▶ _Supplied material_:
■ ■ ■ ■ ■ ■ ■

-- ==== Sys2Proof/Machine/Flags.lean ====
section
/-! DEFINITION. The flag register and every kernel: the pure functions from operand bytes and incoming flags to a result
and new flags (43_alu8.md R230 to R237, R267 to R271; 44_alu16.md R280 to R282; 45_rotate_shift_bit.md R300 to R302).
Each follows its rule's pseudocode: compute over the integers, then narrow. -/

namespace Sys2Proof.Machine

/-- The eight flags, in the order `S Z Y H X P N C` of 10_state.md R27. -/
structure Flags where
  s : Bool
  z : Bool
  y : Bool
  h : Bool
  x : Bool
  p : Bool
  n : Bool
  c : Bool
  deriving DecidableEq, Repr

/-- `F[7] = S` down to `F[0] = C` (10_state.md R27). -/
def Flags.pack (g : Flags) : Byte :=
  BitVec.ofBool g.s ++ BitVec.ofBool g.z ++ BitVec.ofBool g.y ++ BitVec.ofBool g.h ++
    BitVec.ofBool g.x ++ BitVec.ofBool g.p ++ BitVec.ofBool g.n ++ BitVec.ofBool g.c

/-- The flags a byte packs (10_state.md R27). -/
def unpackFlags (v : Byte) : Flags :=
  { s := v.getLsbD 7, z := v.getLsbD 6, y := v.getLsbD 5, h := v.getLsbD 4,
    x := v.getLsbD 3, p := v.getLsbD 2, n := v.getLsbD 1, c := v.getLsbD 0 }

/-- The number of 1 bits of a byte. -/
def popCount (v : Byte) : Nat :=
  (v.getLsbD 0).toNat + (v.getLsbD 1).toNat + (v.getLsbD 2).toNat + (v.getLsbD 3).toNat +
    (v.getLsbD 4).toNat + (v.getLsbD 5).toNat + (v.getLsbD 6).toNat + (v.getLsbD 7).toNat

/-- `parity(v)`: 1 if the number of 1 bits is even (00_scope.md R12). -/
def parity (v : Byte) : Bool := popCount v % 2 == 0

/-- `S,Z,Y,X from v` (10_state.md R28), the other flags as in `g`. -/
def szyxFrom (v : Byte) (g : Flags) : Flags :=
  { g with s := v.getLsbD 7, z := v == 0, y := v.getLsbD 5, x := v.getLsbD 3 }

/-- Kernel `ADD8(a, x, c)` (43_alu8.md R230). -/
def add8 (a x : Byte) (c : Bool) : Byte × Flags :=
  let s : Nat := a.toNat + x.toNat + c.toNat
  let r := BitVec.ofNat 8 s
  (r, { s := r.getLsbD 7
        z := r == 0
        y := r.getLsbD 5
        h := decide (a.toNat % 16 + x.toNat % 16 + c.toNat > 0xF)
        x := r.getLsbD 3
        p := a.getLsbD 7 == x.getLsbD 7 && a.getLsbD 7 != r.getLsbD 7
        n := false
        c := decide (s > 0xFF) })

/-- Kernel `SUB8(a, x, c)` (43_alu8.md R231; carry as borrow: D7). -/
def sub8 (a x : Byte) (c : Bool) : Byte × Flags :=
  let s : Int := (a.toNat : Int) - x.toNat - c.toNat
  let r := BitVec.ofInt 8 s
  (r, { s := r.getLsbD 7
        z := r == 0
        y := r.getLsbD 5
        h := decide (((a.toNat % 16 : Nat) : Int) - (x.toNat % 16 : Nat) - c.toNat < 0)
        x := r.getLsbD 3
        p := a.getLsbD 7 != x.getLsbD 7 && a.getLsbD 7 != r.getLsbD 7
        n := true
        c := decide (s < 0) })

/-- Flags of a logical result `r`: `S,Z,Y,X` and parity from `r`, `H` as given, `N = C = 0` (43_alu8.md R232 to R234;
`S,Z,Y,X`: D6). -/
def logicFlags (r : Byte) (h : Bool) : Flags :=
  { s := r.getLsbD 7, z := r == 0, y := r.getLsbD 5, h := h,
    x := r.getLsbD 3, p := parity r, n := false, c := false }

/-- Kernel `AND8` (43_alu8.md R232). -/
def and8 (a x : Byte) : Byte × Flags := (a &&& x, logicFlags (a &&& x) true)

/-- Kernel `XOR8` (43_alu8.md R233). -/
def xor8 (a x : Byte) : Byte × Flags := (a ^^^ x, logicFlags (a ^^^ x) false)

/-- Kernel `OR8` (43_alu8.md R234). -/
def or8 (a x : Byte) : Byte × Flags := (a ||| x, logicFlags (a ||| x) false)

/-- Kernel `CP8`: the flags of `SUB8(a, x, 0)`, with `X,Y` from the operand (43_alu8.md R235). -/
def cp8 (a x : Byte) : Flags :=
  { (sub8 a x false).2 with x := x.getLsbD 3, y := x.getLsbD 5 }

/-- Kernel `INC8(x)`; `C` unchanged (43_alu8.md R236). -/
def inc8 (x : Byte) (g : Flags) : Byte × Flags :=
  let r := BitVec.ofNat 8 (x.toNat + 1)
  (r, { szyxFrom r g with h := x.toNat % 16 == 0xF, p := x == 0x7F, n := false })

/-- Kernel `DEC8(x)`; `C` unchanged (43_alu8.md R237). -/
def dec8 (x : Byte) (g : Flags) : Byte × Flags :=
  let r := BitVec.ofInt 8 ((x.toNat : Int) - 1)
  (r, { szyxFrom r g with h := x.toNat % 16 == 0, p := x == 0x80, n := true })

/-- `DAA` (43_alu8.md R267): both tests on the value `A` has before any adjustment (D19). -/
def daa8 (a : Byte) (g : Flags) : Byte × Flags :=
  let low := g.h || decide (a.toNat % 16 > 9)
  let high := g.c || decide (a.toNat > 0x99)
  let fix : Int := (if low then 0x06 else 0) + (if high then 0x60 else 0)
  let t : Int := if g.n then (a.toNat : Int) - fix else a.toNat + fix
  let r := BitVec.ofInt 8 t
  (r, { szyxFrom r g with
          h := a.getLsbD 4 ^^ r.getLsbD 4
          p := parity r
          c := g.c || decide (a.toNat > 0x99) })

/-- `CPL` (43_alu8.md R268; flags D29). -/
def cplA (a : Byte) (g : Flags) : Byte × Flags :=
  let r := a ^^^ 0xFF
  (r, { g with h := true, n := true, x := r.getLsbD 3, y := r.getLsbD 5 })

/-- Flags of `SCF` (43_alu8.md R270; `H`, `N`: D29). -/
def scfFlags (a : Byte) (g : Flags) : Flags :=
  { g with c := true, h := false, n := false, x := a.getLsbD 3, y := a.getLsbD 5 }

/-- Flags of `CCF` (43_alu8.md R271; `H`, `N`: D29). -/
def ccfFlags (a : Byte) (g : Flags) : Flags :=
  { g with h := g.c, c := !g.c, n := false, x := a.getLsbD 3, y := a.getLsbD 5 }

/-- Kernel `ADD16(a, x)`; `S,Z,P` unchanged (44_alu16.md R280). -/
def add16 (a x : Word) (g : Flags) : Word × Flags :=
  let s : Nat := a.toNat + x.toNat
  let r := BitVec.ofNat 16 s
  (r, { g with
          h := decide (a.toNat % 0x1000 + x.toNat % 0x1000 > 0x0FFF)
          n := false
          c := decide (s > 0xFFFF)
          x := r.getLsbD 11
          y := r.getLsbD 13 })

/-- Kernel `ADC16(a, x, c)` (44_alu16.md R281; D15). -/
def adc16 (a x : Word) (c : Bool) : Word × Flags :=
  let s : Nat := a.toNat + x.toNat + c.toNat
  let r := BitVec.ofNat 16 s
  (r, { s := r.getLsbD 15
        z := r == 0
        y := r.getLsbD 13
        h := decide (a.toNat % 0x1000 + x.toNat % 0x1000 + c.toNat > 0x0FFF)
        x := r.getLsbD 11
        p := a.getLsbD 15 == x.getLsbD 15 && a.getLsbD 15 != r.getLsbD 15
        n := false
        c := decide (s > 0xFFFF) })

/-- Kernel `SBC16(a, x, c)` (44_alu16.md R282; D15). -/
def sbc16 (a x : Word) (c : Bool) : Word × Flags :=
  let s : Int := (a.toNat : Int) - x.toNat - c.toNat
  let r := BitVec.ofInt 16 s
  (r, { s := r.getLsbD 15
        z := r == 0
        y := r.getLsbD 13
        h := decide (((a.toNat % 0x1000 : Nat) : Int) - (x.toNat % 0x1000 : Nat) - c.toNat < 0)
        x := r.getLsbD 11
        p := a.getLsbD 15 != x.getLsbD 15 && a.getLsbD 15 != r.getLsbD 15
        n := true
        c := decide (s < 0) })

/-- The eight shift and rotate kinds, in the order of 45_rotate_shift_bit.md R300. -/
inductive ShiftKind where
  | rlc
  | rrc
  | rl
  | rr
  | sla
  | sra
  | sll
  | srl
  deriving DecidableEq, Repr

/-- A Boolean as the byte 0 or 1. -/
def bitByte (c : Bool) : Byte := if c then 1 else 0

/-- Kernel `SHIFT(k, x, c)`: the result byte and the carry-out (45_rotate_shift_bit.md R300). -/
def shift (k : ShiftKind) (x : Byte) (c : Bool) : Byte × Bool :=
  match k with
  | .rlc => ((x <<< 1) ||| bitByte (x.getLsbD 7), x.getLsbD 7)
  | .rrc => ((x >>> 1) ||| (bitByte (x.getLsbD 0) <<< 7), x.getLsbD 0)
  | .rl => ((x <<< 1) ||| bitByte c, x.getLsbD 7)
  | .rr => ((x >>> 1) ||| (bitByte c <<< 7), x.getLsbD 0)
  | .sla => (x <<< 1, x.getLsbD 7)
  | .sra => ((x >>> 1) ||| (x &&& 0x80), x.getLsbD 0)
  | .sll => ((x <<< 1) ||| 1, x.getLsbD 7)
  | .srl => (x >>> 1, x.getLsbD 0)

/-- The flags of the CB-plane and composite-plane use of `SHIFT` (45_rotate_shift_bit.md R300). -/
def shiftFlags (r : Byte) (co : Bool) : Flags :=
  { s := r.getLsbD 7, z := r == 0, y := r.getLsbD 5, h := false,
    x := r.getLsbD 3, p := parity r, n := false, c := co }

/-- The flags of `RLCA/RRCA/RLA/RRA`: `S,Z,P` unchanged, `X,Y` of the new `A` (45_rotate_shift_bit.md R320 to R323; D32). -/
def rotateAFlags (r : Byte) (co : Bool) (g : Flags) : Flags :=
  { g with h := false, n := false, c := co, x := r.getLsbD 3, y := r.getLsbD 5 }

/-- Kernel `BITTEST(n, x)`; `C` unchanged (45_rotate_shift_bit.md R301). -/
def bitTest (n : Field3) (x : Byte) (g : Flags) : Flags :=
  let z := !x.getLsbD n.toNat
  { g with
      z := z
      p := z
      s := n == 7 && !z
      h := true
      n := false
      x := n == 3 && !z
      y := n == 5 && !z }

/-- Kernel `RESBIT(n, x) = x & ~(1 << n)` (45_rotate_shift_bit.md R302). -/
def resBit (n : Field3) (x : Byte) : Byte := x &&& ~~~((1 : Byte) <<< n.toNat)

/-- Kernel `SETBIT(n, x) = x | (1 << n)` (45_rotate_shift_bit.md R302). -/
def setBit (n : Field3) (x : Byte) : Byte := x ||| ((1 : Byte) <<< n.toNat)

/-- `RLD` on `A` and the memory byte `m`: the new memory byte and the new `A` (45_rotate_shift_bit.md R330; D31). -/
def rldNibbles (a m : Byte) : Byte × Byte :=
  (((m <<< 4) &&& 0xF0) ||| (a &&& 0x0F), (a &&& 0xF0) ||| (m >>> 4))

/-- `RRD` on `A` and the memory byte `m`: the new memory byte and the new `A` (45_rotate_shift_bit.md R331; D31). -/
def rrdNibbles (a m : Byte) : Byte × Byte :=
  (((a &&& 0x0F) <<< 4) ||| (m >>> 4), (a &&& 0xF0) ||| (m &&& 0x0F))

/-- Flags of a value moved with its parity, `H = N = 0`, `C` unchanged: `RLD`/`RRD` (45_rotate_shift_bit.md R330), `IN r,(C)`
and `IN (C)` (47_io_system.md R392; D17). -/
def inFlags (v : Byte) (g : Flags) : Flags :=
  { szyxFrom v g with h := false, p := parity v, n := false }

/-- Flags of `LD A,I` and `LD A,R`: as a moved value, with `IFF2` in `P` (47_io_system.md R400; D18). -/
def specialFlags (v : Byte) (iff2 : Bool) (g : Flags) : Flags :=
  { szyxFrom v g with h := false, p := iff2, n := false }

/-- Flags of the block transfers: `n = A + v`, `bcLeft` whether the decremented `BC` is not 0 (48_block.md R431). -/
def blockLoadFlags (a v : Byte) (bcLeft : Bool) (g : Flags) : Flags :=
  let n := BitVec.ofNat 8 (a.toNat + v.toNat)
  { g with h := false, n := false, p := bcLeft, x := n.getLsbD 3, y := n.getLsbD 1 }

/-- Flags of the block searches; `X,Y` are bits 3 and 1 of `A - v - H` (48_block.md R435; D14); `C` unchanged. -/
def blockCompareFlags (a v : Byte) (bcLeft : Bool) (g : Flags) : Flags :=
  let r := BitVec.ofInt 8 ((a.toNat : Int) - v.toNat)
  let h := decide (((a.toNat % 16 : Nat) : Int) - (v.toNat % 16 : Nat) < 0)
  let n := BitVec.ofInt 8 ((r.toNat : Int) - h.toNat)
  { g with
      s := r.getLsbD 7
      z := r == 0
      h := h
      n := true
      p := bcLeft
      x := n.getLsbD 3
      y := n.getLsbD 1 }

end Sys2Proof.Machine
end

■ ■ ■ ■ ■ ■ ■

▶ _What is needed_: Set down only the lines above that fall between the line holding "adjustment (D19). -/" and the line holding "let r := a ^^^ 0xFF", inclusive, keeping each exact.

▶ _Solution_:
/-- `DAA` (43_alu8.md R267): both tests on the value `A` has before any adjustment (D19). -/
def daa8 (a : Byte) (g : Flags) : Byte × Flags :=
  let low := g.h || decide (a.toNat % 16 > 9)
  let high := g.c || decide (a.toNat > 0x99)
  let fix : Int := (if low then 0x06 else 0) + (if high then 0x60 else 0)
  let t : Int := if g.n then (a.toNat : Int) - fix else a.toNat + fix
  let r := BitVec.ofInt 8 t
  (r, { szyxFrom r g with
          h := a.getLsbD 4 ^^ r.getLsbD 4
          p := parity r
          c := g.c || decide (a.toNat > 0x99) })

/-- `CPL` (43_alu8.md R268; flags D29). -/
def cplA (a : Byte) (g : Flags) : Byte × Flags :=
  let r := a ^^^ 0xFF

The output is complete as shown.